*How to complete this task:* Each line of the data that includes "under" must be copied.

*Source data:*
**********

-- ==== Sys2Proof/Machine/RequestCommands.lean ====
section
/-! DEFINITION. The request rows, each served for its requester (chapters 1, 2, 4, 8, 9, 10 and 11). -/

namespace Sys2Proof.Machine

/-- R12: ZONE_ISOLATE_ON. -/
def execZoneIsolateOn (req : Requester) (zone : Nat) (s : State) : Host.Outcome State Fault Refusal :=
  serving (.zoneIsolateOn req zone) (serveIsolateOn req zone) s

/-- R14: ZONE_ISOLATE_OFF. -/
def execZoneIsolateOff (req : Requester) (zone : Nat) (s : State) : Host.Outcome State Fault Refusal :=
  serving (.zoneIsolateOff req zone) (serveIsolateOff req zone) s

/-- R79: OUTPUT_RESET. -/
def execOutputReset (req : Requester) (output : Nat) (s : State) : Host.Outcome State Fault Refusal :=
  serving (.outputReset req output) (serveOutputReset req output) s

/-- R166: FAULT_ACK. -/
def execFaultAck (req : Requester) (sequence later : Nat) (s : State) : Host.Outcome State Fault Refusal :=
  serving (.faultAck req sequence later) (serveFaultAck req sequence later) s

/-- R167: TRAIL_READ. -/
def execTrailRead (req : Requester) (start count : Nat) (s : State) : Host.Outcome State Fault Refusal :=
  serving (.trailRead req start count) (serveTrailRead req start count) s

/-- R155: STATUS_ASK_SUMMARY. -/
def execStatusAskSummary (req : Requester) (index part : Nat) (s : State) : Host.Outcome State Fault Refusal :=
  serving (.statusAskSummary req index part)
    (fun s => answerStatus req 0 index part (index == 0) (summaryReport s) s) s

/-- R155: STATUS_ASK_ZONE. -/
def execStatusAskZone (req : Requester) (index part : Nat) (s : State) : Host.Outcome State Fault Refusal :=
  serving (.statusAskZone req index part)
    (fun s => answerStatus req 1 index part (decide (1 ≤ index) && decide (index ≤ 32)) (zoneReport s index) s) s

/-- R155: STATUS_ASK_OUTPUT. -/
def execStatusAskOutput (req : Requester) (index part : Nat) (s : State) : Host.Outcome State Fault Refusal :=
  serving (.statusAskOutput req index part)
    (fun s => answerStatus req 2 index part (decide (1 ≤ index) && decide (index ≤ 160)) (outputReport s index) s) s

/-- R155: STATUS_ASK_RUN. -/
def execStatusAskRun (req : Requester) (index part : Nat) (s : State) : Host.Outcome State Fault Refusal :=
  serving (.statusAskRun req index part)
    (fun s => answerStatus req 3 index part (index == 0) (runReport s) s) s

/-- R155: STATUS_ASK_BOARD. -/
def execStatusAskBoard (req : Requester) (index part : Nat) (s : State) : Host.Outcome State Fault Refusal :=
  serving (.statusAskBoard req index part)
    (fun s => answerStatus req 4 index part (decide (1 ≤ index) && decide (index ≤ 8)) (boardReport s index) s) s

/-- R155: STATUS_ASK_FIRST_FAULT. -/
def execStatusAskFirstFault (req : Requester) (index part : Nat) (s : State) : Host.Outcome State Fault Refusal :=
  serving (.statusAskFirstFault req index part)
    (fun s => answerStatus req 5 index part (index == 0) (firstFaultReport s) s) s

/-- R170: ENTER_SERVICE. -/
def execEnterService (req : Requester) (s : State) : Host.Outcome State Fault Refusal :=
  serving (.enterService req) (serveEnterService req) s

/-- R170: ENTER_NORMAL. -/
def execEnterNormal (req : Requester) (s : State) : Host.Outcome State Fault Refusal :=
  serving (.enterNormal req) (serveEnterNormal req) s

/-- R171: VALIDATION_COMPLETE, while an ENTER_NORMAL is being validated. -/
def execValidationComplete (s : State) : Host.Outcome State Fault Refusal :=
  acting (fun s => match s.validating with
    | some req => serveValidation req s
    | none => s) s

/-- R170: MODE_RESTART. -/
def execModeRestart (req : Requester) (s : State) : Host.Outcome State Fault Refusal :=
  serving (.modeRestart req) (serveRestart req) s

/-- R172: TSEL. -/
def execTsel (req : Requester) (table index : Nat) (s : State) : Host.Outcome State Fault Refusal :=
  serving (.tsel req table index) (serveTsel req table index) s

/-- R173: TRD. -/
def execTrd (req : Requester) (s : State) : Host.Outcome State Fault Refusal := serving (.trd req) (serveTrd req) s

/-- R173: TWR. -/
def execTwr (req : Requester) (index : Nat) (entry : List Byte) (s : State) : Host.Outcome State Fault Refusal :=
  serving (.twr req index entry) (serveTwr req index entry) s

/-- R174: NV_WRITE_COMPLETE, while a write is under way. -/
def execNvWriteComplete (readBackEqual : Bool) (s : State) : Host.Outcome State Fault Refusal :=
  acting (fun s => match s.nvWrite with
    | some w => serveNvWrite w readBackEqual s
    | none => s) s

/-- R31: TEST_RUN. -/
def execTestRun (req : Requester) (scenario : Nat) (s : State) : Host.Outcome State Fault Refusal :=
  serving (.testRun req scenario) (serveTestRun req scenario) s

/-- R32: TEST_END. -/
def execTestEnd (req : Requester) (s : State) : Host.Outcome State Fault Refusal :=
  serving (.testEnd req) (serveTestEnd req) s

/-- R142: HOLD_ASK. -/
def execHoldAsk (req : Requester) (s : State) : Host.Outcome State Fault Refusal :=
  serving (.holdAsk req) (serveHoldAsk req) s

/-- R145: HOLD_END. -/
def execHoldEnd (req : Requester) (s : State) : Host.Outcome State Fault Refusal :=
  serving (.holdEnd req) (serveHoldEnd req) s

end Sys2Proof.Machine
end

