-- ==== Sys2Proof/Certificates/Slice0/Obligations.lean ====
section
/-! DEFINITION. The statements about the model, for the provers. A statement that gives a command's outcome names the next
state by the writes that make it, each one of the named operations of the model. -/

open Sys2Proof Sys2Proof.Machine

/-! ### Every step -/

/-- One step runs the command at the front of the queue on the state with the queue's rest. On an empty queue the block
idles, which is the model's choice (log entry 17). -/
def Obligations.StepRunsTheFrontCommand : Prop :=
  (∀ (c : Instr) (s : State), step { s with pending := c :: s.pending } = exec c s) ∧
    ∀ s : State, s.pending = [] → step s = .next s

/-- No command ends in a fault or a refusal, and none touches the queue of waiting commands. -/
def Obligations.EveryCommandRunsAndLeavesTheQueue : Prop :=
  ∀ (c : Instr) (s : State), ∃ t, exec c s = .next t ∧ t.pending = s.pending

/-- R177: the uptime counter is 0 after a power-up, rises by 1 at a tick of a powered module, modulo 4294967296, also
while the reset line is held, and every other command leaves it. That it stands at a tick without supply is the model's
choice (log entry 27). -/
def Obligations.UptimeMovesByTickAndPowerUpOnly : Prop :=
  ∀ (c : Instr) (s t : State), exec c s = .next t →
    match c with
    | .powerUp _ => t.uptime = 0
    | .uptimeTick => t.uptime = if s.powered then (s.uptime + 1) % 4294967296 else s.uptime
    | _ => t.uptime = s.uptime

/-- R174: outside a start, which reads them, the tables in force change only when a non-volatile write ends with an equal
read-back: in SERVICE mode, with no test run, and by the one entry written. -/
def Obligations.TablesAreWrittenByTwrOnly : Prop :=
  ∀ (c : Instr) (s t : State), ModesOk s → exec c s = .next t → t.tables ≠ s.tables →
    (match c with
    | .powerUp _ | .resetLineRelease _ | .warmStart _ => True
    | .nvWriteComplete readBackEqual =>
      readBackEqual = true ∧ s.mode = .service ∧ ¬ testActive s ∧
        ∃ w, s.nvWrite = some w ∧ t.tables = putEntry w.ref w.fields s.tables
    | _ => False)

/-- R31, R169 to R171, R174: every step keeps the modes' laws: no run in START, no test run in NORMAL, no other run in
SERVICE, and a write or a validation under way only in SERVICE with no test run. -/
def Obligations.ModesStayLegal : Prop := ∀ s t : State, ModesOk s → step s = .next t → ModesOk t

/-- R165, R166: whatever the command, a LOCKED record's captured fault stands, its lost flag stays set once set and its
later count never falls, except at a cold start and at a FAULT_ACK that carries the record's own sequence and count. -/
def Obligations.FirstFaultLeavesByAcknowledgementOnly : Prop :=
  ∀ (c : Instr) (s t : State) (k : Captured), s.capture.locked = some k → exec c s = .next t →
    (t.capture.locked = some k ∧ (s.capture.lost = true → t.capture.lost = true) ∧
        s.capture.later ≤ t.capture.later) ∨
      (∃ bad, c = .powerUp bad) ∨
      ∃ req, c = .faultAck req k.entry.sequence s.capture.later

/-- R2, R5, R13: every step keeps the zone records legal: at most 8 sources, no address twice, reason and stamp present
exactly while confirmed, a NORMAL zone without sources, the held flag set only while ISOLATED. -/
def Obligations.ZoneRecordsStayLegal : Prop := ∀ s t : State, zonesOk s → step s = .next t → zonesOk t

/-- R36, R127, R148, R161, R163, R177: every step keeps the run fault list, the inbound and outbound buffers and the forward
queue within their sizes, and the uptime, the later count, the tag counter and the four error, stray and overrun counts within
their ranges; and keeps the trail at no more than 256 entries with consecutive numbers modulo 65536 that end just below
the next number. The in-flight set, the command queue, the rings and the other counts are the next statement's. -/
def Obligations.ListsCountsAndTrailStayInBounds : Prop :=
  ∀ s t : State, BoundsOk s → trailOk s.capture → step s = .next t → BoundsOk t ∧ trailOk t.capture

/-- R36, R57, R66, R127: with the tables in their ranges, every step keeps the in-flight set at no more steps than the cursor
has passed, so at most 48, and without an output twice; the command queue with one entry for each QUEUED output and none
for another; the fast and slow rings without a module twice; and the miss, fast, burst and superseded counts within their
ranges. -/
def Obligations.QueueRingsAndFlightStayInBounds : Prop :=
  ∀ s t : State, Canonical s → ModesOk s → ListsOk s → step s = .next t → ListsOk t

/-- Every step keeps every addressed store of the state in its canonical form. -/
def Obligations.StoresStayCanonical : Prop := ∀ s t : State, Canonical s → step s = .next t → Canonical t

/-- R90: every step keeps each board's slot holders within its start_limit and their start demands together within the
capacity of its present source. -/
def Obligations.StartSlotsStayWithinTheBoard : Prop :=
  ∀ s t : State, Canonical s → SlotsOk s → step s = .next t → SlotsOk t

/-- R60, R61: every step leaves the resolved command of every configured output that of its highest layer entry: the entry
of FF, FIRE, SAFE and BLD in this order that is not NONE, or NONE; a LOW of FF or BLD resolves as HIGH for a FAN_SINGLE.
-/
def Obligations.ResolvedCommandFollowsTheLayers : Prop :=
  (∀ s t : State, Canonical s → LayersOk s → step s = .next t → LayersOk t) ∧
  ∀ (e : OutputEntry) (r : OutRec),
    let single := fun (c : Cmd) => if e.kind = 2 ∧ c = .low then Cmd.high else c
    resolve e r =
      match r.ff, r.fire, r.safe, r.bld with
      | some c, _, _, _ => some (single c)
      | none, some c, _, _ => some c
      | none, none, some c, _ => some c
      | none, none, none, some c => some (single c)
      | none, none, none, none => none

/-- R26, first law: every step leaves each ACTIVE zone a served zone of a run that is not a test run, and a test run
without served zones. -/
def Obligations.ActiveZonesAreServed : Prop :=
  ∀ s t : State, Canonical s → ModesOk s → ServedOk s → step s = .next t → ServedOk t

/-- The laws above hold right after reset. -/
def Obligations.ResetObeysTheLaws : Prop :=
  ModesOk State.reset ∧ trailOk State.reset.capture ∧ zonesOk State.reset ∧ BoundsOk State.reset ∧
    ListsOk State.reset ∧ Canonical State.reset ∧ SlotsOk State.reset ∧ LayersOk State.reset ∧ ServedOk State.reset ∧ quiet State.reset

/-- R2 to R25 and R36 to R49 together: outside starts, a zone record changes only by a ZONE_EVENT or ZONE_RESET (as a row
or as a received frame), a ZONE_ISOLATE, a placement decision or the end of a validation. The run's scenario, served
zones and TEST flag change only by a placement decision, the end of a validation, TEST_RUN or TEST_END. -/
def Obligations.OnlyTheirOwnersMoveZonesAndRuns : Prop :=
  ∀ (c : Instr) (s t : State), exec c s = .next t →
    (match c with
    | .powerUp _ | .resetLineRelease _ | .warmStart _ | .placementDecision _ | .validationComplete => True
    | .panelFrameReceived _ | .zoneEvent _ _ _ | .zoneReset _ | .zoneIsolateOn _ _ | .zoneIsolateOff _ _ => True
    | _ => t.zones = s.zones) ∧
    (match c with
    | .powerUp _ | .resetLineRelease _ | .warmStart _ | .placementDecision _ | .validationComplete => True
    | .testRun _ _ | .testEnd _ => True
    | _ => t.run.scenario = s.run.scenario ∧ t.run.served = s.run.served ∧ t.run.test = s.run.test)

**********

*Response area:*
/-- R174: NV_WRITE_COMPLETE, while a write is under way. -/
SERVICE, and a write or a validation under way only in SERVICE with no test run. -/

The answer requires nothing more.